Task details →
Please retype the data that follows, starting at the line containing "i x).ownerPort = s.ownerPort := rfl" and stopping after the last line.

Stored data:

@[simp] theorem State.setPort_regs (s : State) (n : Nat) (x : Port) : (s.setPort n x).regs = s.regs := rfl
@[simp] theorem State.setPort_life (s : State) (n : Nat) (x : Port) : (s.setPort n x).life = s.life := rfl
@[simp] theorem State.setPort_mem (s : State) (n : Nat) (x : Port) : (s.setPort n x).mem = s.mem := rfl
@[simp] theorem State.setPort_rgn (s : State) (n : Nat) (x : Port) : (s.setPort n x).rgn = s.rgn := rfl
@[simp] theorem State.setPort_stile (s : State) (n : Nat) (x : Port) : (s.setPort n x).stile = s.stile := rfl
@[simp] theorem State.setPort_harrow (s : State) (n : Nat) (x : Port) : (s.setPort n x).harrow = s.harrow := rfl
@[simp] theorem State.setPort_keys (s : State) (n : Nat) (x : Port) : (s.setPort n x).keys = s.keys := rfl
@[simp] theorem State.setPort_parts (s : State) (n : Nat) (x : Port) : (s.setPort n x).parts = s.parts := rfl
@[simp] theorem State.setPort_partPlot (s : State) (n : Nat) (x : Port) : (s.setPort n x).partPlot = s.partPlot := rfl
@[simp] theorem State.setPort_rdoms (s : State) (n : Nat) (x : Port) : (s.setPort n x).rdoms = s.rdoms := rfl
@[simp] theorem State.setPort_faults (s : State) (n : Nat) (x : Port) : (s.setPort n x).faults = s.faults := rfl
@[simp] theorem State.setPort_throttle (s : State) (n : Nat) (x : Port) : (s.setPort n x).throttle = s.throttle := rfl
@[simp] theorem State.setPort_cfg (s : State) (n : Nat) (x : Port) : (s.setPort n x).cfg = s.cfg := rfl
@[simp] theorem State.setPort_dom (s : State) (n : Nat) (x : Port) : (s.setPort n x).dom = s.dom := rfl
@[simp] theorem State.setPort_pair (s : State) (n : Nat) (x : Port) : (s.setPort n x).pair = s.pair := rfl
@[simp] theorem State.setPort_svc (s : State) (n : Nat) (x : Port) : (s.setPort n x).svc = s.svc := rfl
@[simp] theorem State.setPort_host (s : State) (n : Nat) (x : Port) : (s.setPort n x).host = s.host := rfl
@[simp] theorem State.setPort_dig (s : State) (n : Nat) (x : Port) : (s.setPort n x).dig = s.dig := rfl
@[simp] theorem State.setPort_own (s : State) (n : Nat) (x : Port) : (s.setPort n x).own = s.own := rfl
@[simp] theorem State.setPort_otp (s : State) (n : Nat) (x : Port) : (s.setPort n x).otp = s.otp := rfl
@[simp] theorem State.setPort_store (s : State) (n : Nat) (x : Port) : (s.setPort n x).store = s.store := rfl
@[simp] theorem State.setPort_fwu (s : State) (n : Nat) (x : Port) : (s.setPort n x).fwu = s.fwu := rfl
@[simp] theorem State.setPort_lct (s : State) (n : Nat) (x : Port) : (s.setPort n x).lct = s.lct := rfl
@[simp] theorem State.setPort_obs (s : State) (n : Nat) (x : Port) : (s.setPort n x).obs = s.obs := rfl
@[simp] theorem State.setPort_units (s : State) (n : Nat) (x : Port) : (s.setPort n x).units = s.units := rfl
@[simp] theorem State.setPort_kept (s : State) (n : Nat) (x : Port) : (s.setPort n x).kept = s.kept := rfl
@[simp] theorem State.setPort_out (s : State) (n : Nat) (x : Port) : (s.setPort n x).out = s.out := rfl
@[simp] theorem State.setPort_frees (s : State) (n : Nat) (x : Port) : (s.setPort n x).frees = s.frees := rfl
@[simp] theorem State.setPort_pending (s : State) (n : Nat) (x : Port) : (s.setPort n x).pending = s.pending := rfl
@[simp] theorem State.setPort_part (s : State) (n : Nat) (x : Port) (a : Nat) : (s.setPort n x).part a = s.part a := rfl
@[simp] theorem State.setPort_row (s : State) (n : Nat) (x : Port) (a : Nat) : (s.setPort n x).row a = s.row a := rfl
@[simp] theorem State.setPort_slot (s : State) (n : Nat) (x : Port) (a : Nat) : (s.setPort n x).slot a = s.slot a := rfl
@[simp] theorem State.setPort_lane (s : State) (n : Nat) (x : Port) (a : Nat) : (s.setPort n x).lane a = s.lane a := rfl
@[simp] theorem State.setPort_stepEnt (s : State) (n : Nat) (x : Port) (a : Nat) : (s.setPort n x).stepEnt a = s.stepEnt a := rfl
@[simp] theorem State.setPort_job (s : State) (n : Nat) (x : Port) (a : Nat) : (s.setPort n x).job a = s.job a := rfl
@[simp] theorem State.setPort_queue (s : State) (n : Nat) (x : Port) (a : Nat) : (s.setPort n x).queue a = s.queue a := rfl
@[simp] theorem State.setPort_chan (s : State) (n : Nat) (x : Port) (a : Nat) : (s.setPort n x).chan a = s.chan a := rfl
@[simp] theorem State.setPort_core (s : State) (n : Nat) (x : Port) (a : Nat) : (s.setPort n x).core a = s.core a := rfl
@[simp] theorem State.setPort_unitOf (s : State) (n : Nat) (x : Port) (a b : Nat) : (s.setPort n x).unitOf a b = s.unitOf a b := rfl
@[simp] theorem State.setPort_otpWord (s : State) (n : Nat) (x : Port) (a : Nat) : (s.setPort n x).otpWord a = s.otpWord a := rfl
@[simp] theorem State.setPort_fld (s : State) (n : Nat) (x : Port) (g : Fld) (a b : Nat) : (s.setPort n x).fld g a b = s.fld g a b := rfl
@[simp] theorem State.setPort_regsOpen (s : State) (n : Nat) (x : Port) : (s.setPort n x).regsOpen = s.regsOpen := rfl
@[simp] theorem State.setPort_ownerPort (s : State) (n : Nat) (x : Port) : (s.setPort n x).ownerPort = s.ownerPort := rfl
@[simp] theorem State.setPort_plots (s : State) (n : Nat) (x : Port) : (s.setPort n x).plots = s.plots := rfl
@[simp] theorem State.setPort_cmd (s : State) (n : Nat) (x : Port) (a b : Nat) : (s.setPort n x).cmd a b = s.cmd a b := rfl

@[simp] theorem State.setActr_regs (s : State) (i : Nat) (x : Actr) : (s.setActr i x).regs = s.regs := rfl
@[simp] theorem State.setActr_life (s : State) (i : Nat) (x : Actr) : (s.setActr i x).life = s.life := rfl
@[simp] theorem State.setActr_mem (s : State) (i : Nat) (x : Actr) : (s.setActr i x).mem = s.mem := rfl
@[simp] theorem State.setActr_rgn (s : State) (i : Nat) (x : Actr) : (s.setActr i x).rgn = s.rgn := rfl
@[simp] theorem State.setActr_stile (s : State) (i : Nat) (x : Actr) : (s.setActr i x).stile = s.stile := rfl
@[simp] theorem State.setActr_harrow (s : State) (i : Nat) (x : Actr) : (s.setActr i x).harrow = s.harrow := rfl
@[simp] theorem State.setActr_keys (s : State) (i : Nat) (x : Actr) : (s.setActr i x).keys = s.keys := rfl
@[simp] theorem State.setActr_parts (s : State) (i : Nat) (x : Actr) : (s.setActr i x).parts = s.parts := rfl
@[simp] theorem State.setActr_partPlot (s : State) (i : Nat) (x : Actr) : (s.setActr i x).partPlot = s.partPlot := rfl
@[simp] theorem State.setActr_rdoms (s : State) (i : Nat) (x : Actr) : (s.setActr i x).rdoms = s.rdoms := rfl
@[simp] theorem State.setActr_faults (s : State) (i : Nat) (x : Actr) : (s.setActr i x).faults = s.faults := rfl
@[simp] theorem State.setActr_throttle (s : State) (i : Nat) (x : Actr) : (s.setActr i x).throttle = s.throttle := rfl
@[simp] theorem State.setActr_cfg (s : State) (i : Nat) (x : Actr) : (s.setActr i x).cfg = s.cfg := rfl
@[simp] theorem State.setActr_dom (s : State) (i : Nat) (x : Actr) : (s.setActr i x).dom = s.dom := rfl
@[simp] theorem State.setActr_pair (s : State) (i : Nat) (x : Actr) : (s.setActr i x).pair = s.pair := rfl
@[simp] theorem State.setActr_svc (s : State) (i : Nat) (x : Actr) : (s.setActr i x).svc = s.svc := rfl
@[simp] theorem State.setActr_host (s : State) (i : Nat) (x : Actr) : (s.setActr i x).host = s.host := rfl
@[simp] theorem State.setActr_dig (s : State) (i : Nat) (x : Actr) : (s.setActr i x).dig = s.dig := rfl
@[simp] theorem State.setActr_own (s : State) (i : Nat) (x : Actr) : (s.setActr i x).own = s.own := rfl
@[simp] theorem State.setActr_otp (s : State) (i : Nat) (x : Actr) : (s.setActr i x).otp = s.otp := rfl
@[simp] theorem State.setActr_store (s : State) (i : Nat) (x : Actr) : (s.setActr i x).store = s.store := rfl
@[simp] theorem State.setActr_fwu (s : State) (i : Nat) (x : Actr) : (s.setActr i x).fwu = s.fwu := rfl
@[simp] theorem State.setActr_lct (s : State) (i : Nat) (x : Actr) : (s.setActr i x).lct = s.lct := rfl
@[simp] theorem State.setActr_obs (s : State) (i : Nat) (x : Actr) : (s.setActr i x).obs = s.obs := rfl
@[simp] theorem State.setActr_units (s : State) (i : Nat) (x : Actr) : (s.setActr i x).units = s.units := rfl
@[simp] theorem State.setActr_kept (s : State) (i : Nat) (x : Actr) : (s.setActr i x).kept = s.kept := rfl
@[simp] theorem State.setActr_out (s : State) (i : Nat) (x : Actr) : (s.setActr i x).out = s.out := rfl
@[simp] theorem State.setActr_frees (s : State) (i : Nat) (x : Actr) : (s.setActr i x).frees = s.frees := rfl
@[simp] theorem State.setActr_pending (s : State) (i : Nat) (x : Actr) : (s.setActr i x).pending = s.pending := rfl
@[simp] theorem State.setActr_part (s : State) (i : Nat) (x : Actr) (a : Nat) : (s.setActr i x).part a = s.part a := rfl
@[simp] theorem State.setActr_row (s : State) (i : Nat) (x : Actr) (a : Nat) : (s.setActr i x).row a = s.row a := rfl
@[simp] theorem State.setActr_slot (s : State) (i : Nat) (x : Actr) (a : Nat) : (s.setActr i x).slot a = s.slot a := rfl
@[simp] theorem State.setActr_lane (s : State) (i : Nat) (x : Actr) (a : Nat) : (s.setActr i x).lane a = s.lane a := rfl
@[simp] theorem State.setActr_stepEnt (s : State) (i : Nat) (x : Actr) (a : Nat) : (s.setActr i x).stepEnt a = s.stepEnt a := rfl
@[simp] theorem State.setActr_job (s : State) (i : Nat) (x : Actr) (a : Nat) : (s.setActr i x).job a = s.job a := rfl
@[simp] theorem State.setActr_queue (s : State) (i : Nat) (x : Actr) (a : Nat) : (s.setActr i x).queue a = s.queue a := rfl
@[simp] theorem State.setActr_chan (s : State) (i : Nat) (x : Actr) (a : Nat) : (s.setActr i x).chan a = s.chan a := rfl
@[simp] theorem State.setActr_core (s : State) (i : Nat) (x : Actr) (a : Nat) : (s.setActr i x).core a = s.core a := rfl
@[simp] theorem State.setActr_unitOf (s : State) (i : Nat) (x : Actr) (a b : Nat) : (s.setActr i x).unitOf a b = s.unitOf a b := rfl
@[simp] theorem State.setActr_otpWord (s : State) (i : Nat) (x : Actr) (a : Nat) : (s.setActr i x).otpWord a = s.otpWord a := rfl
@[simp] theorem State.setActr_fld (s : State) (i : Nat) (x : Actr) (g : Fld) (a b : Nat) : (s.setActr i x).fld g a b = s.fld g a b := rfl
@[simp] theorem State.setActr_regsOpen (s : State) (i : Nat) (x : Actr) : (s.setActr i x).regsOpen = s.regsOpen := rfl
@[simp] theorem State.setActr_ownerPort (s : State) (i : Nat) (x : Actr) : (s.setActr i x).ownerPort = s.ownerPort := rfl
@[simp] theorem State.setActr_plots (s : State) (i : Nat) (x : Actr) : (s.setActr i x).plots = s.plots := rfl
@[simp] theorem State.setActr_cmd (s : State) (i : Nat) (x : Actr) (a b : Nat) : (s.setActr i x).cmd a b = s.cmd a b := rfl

Solution to this problem →
@[simp] theorem State.setActr_ownerPort (s : State) (i : Nat) (x : Actr) : (s.setActr i x).ownerPort = s.ownerPort := rfl
@[simp] theorem State.setActr_plots (s : State) (i : Nat) (x : Actr) : (s.setActr i x).plots = s.plots := rfl
@[simp] theorem State.setActr_cmd (s : State) (i : Nat) (x : Actr) (a b : Nat) : (s.setActr i x).cmd a b = s.cmd a b := rfl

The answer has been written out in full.